No, X = { E, F}. X does not equal E and X does not equal F.
And much like your other statements, you are wrong.
Yep, wrong. No wonder you are so confused.
Are not the members of X the sets E and F? Didn't you posit that X = {E, F}? So, the members of X are E and F. If the members of X are E and F, then the union of the members of X is precisely the union of E and F.
Stop being dense. It doesn't help your argument.
It's that reading comprehension thing again, isn't it?
That URL does not exist as you cited it. Assuming that you mean this page instead, that quote does not exist in the page.
More to the point,
If E and F are the members of X, then the union of the members of X is (by definition) E ∪ F, which is the set { A, B, C, D }.

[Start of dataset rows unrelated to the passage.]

@[simp] theorem State.makeReply_fixed (s : State) (r kind reason first : Nat) (f : Refused) : (State.makeReply s r kind reason first f).1.fixed = s.fixed := by
  unfold State.makeReply
  repeat' (first | (simp only [↓State.altItem_fixed, ↓State.setAr_fixed, ↓mk_fixed, ↓ite_fixed, ite_self, ↓st_ite]; done) | split | (simp only [↓State.altItem_fixed, ↓State.setAr_fixed, ↓mk_fixed, ↓ite_fixed, ite_self, ↓st_ite]; split) | (simp only [↓State.altItem_fixed, ↓State.setAr_fixed, ↓mk_fixed, ↓ite_fixed, ite_self, ↓st_ite]) | (with_reducible refine (foldl_fixed _ _ _ (fun _ _ => ?_)).trans ?_) | (with_reducible refine (foldl_pair_fixed _ _ _ (fun _ _ => ?_)).trans ?_) | dsimp only | (simp_all; done))

@[simp] theorem State.notify_fixed (s : State) (r : Nat) (a : AltReply) : (State.notify s r a).fixed = s.fixed := by
  unfold State.notify
  repeat' (first | (simp only [↓State.setFlt_fixed, ↓mk_fixed, ↓ite_fixed, ite_self, ↓st_ite]; done) | split | (simp only [↓State.setFlt_fixed, ↓mk_fixed, ↓ite_fixed, ite_self, ↓st_ite]; split) | (simp only [↓State.setFlt_fixed, ↓mk_fixed, ↓ite_fixed, ite_self, ↓st_ite]) | (with_reducible refine (foldl_fixed _ _ _ (fun _ _ => ?_)).trans ?_) | (with_reducible refine (foldl_pair_fixed _ _ _ (fun _ _ => ?_)).trans ?_) | dsimp only | (simp_all; done))

@[simp] theorem State.stopRobot_fixed (s : State) (r cause t : Nat) : (State.stopRobot s r cause t).1.fixed = s.fixed := by
  unfold State.stopRobot
  repeat' (first | (simp only [↓State.altItem_fixed, ↓State.count_fixed, ↓State.drawn_fixed, ↓State.makeReply_fixed, ↓State.notify_fixed, ↓State.raiseRobot_fixed, ↓State.record_fixed, ↓State.setAr_fixed, ↓mk_fixed, ↓ite_fixed, ite_self, ↓st_ite]; done) | split | (simp only [↓State.altItem_fixed, ↓State.count_fixed, ↓State.drawn_fixed, ↓State.makeReply_fixed, ↓State.notify_fixed, ↓State.raiseRobot_fixed, ↓State.record_fixed, ↓State.setAr_fixed, ↓mk_fixed, ↓ite_fixed, ite_self, ↓st_ite]; split) | (simp only [↓State.altItem_fixed, ↓State.count_fixed, ↓State.drawn_fixed, ↓State.makeReply_fixed, ↓State.notify_fixed, ↓State.raiseRobot_fixed, ↓State.record_fixed, ↓State.setAr_fixed, ↓mk_fixed, ↓ite_fixed, ite_self, ↓st_ite]) | (simp only [pair_fixed ‹State.makeReply _ _ _ _ _ _  = (_, _)› (State.makeReply_fixed _ _ _ _ _ _ ), ↓State.altItem_fixed, ↓State.count_fixed, ↓State.drawn_fixed, ↓State.makeReply_fixed, ↓State.notify_fixed, ↓State.raiseRobot_fixed, ↓State.record_fixed, ↓State.setAr_fixed, ↓mk_fixed, ↓ite_fixed, ite_self, ↓st_ite]) | (with_reducible refine (foldl_fixed _ _ _ (fun _ _ => ?_)).trans ?_) | (with_reducible refine (foldl_pair_fixed _ _ _ (fun _ _ => ?_)).trans ?_) | dsimp only | (simp_all; done))

@[simp] theorem State.revoke_fixed (s : State) (r j holder : Nat) (k : Item) (f : Refused) : (State.revoke s r j holder k f).fixed = s.fixed := by
  unfold State.revoke
  repeat' (first | (simp only [↓State.count_fixed, ↓State.makeReply_fixed, ↓State.notify_fixed, ↓State.record_fixed, ↓State.setAr_fixed, ↓mk_fixed, ↓ite_fixed, ite_self, ↓st_ite]; done) | split | (simp only [↓State.count_fixed, ↓State.makeReply_fixed, ↓State.notify_fixed, ↓State.record_fixed, ↓State.setAr_fixed, ↓mk_fixed, ↓ite_fixed, ite_self, ↓st_ite]; split) | (simp only [↓State.count_fixed, ↓State.makeReply_fixed, ↓State.notify_fixed, ↓State.record_fixed, ↓State.setAr_fixed, ↓mk_fixed, ↓ite_fixed, ite_self, ↓st_ite]) | (simp only [pair_fixed ‹State.makeReply _ _ _ _ _ _  = (_, _)› (State.makeReply_fixed _ _ _ _ _ _ ), ↓State.count_fixed, ↓State.makeReply_fixed, ↓State.notify_fixed, ↓State.record_fixed, ↓State.setAr_fixed, ↓mk_fixed, ↓ite_fixed, ite_self, ↓st_ite]) | (with_reducible refine (foldl_fixed _ _ _ (fun _ _ => ?_)).trans ?_) | (with_reducible refine (foldl_pair_fixed _ _ _ (fun _ _ => ?_)).trans ?_) | dsimp only | (simp_all; done))

@[simp] theorem State.hitRobot_fixed (s : State) (m : Roadmap) (holder : Nat) (holds : List Resv) (r : Nat) : (State.hitRobot s m holder holds r).1.fixed = s.fixed := by
  unfold State.hitRobot
  repeat' (first | (simp only [↓State.revoke_fixed, ↓State.stopRobot_fixed, ↓mk_fixed, ↓ite_fixed, ite_self, ↓st_ite]; done) | split | (simp only [↓State.revoke_fixed, ↓State.stopRobot_fixed, ↓mk_fixed, ↓ite_fixed, ite_self, ↓st_ite]; split) | (simp only [↓State.revoke_fixed, ↓State.stopRobot_fixed, ↓mk_fixed, ↓ite_fixed, ite_self, ↓st_ite]) | (simp only [pair_fixed ‹State.stopRobot _ _ _ _  = (_, _)› (State.stopRobot_fixed _ _ _ _ ), ↓State.revoke_fixed, ↓State.stopRobot_fixed, ↓mk_fixed, ↓ite_fixed, ite_self, ↓st_ite]) | (with_reducible refine (foldl_fixed _ _ _ (fun _ _ => ?_)).trans ?_) | (with_reducible refine (foldl_pair_fixed _ _ _ (fun _ _ => ?_)).trans ?_) | dsimp only | (simp_all; done))

@[simp] theorem State.spreadHolds_fixed (s : State) (m : Roadmap) (x0 : Nat) (x1 : List (Nat × List Item)) :
    (State.spreadHolds s m x0 x1).fixed = s.fixed := by
  induction x0 generalizing s x1 with
  | zero => simp [State.spreadHolds]
  | succ n ih =>
    cases x1 with
    | nil => simp [State.spreadHolds]
    | cons a l =>
      simp only [State.spreadHolds, ih]
      exact foldl_pair_fixed _ _ _ (fun _ _ => by simp only [State.hitRobot_fixed])

@[simp] theorem State.conformanceStop_fixed (s : State) (r cause t : Nat) : (State.conformanceStop s r cause t).fixed = s.fixed := by
  unfold State.conformanceStop
  repeat' (first | (simp only [↓State.showAllot_fixed, ↓State.spreadHolds_fixed, ↓State.stopRobot_fixed, ↓mk_fixed, ↓ite_fixed, ite_self, ↓st_ite]; done) | split | (simp only [↓State.showAllot_fixed, ↓State.spreadHolds_fixed, ↓State.stopRobot_fixed, ↓mk_fixed, ↓ite_fixed, ite_self, ↓st_ite]; split) | (simp only [↓State.showAllot_fixed, ↓State.spreadHolds_fixed, ↓State.stopRobot_fixed, ↓mk_fixed, ↓ite_fixed, ite_self, ↓st_ite]) | (simp only [pair_fixed ‹State.stopRobot _ _ _ _  = (_, _)› (State.stopRobot_fixed _ _ _ _ ), ↓State.showAllot_fixed, ↓State.spreadHolds_fixed, ↓State.stopRobot_fixed, ↓mk_fixed, ↓ite_fixed, ite_self, ↓st_ite]) | (with_reducible refine (foldl_fixed _ _ _ (fun _ _ => ?_)).trans ?_) | (with_reducible refine (foldl_pair_fixed _ _ _ (fun _ _ => ?_)).trans ?_) | dsimp only | (simp_all; done))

By contrast, the union {E} ∪ {F} is indeed the set X. But neither {E} nor {F} are members of X. {E} is a singleton set whose sole member is E, and {E} is of course a (proper) subset of X. But E and {E} are distinct entities (and in fact, much of the modern foundations of mathematics are built on this distinction. This distinction, for example, is formalized as the "axiom of foundation" in ZF set theory.)
This property is also used for the standard definitions of natural numbers, to wit :
- 0 = {}
- 1 = {0} = { {} }
- 2 = {0,1} = { {}. {{}} }
- et cetera
If, as you suggest, {0} and 0 were the same, then there would only be one number in existence....
Now, of course, this is mere notational convention. But it's the standard notational convention, and if you use non-standard notation, it's your responsibility both to define the notation you use and to justify your variance from the standard. So far, you have done neither.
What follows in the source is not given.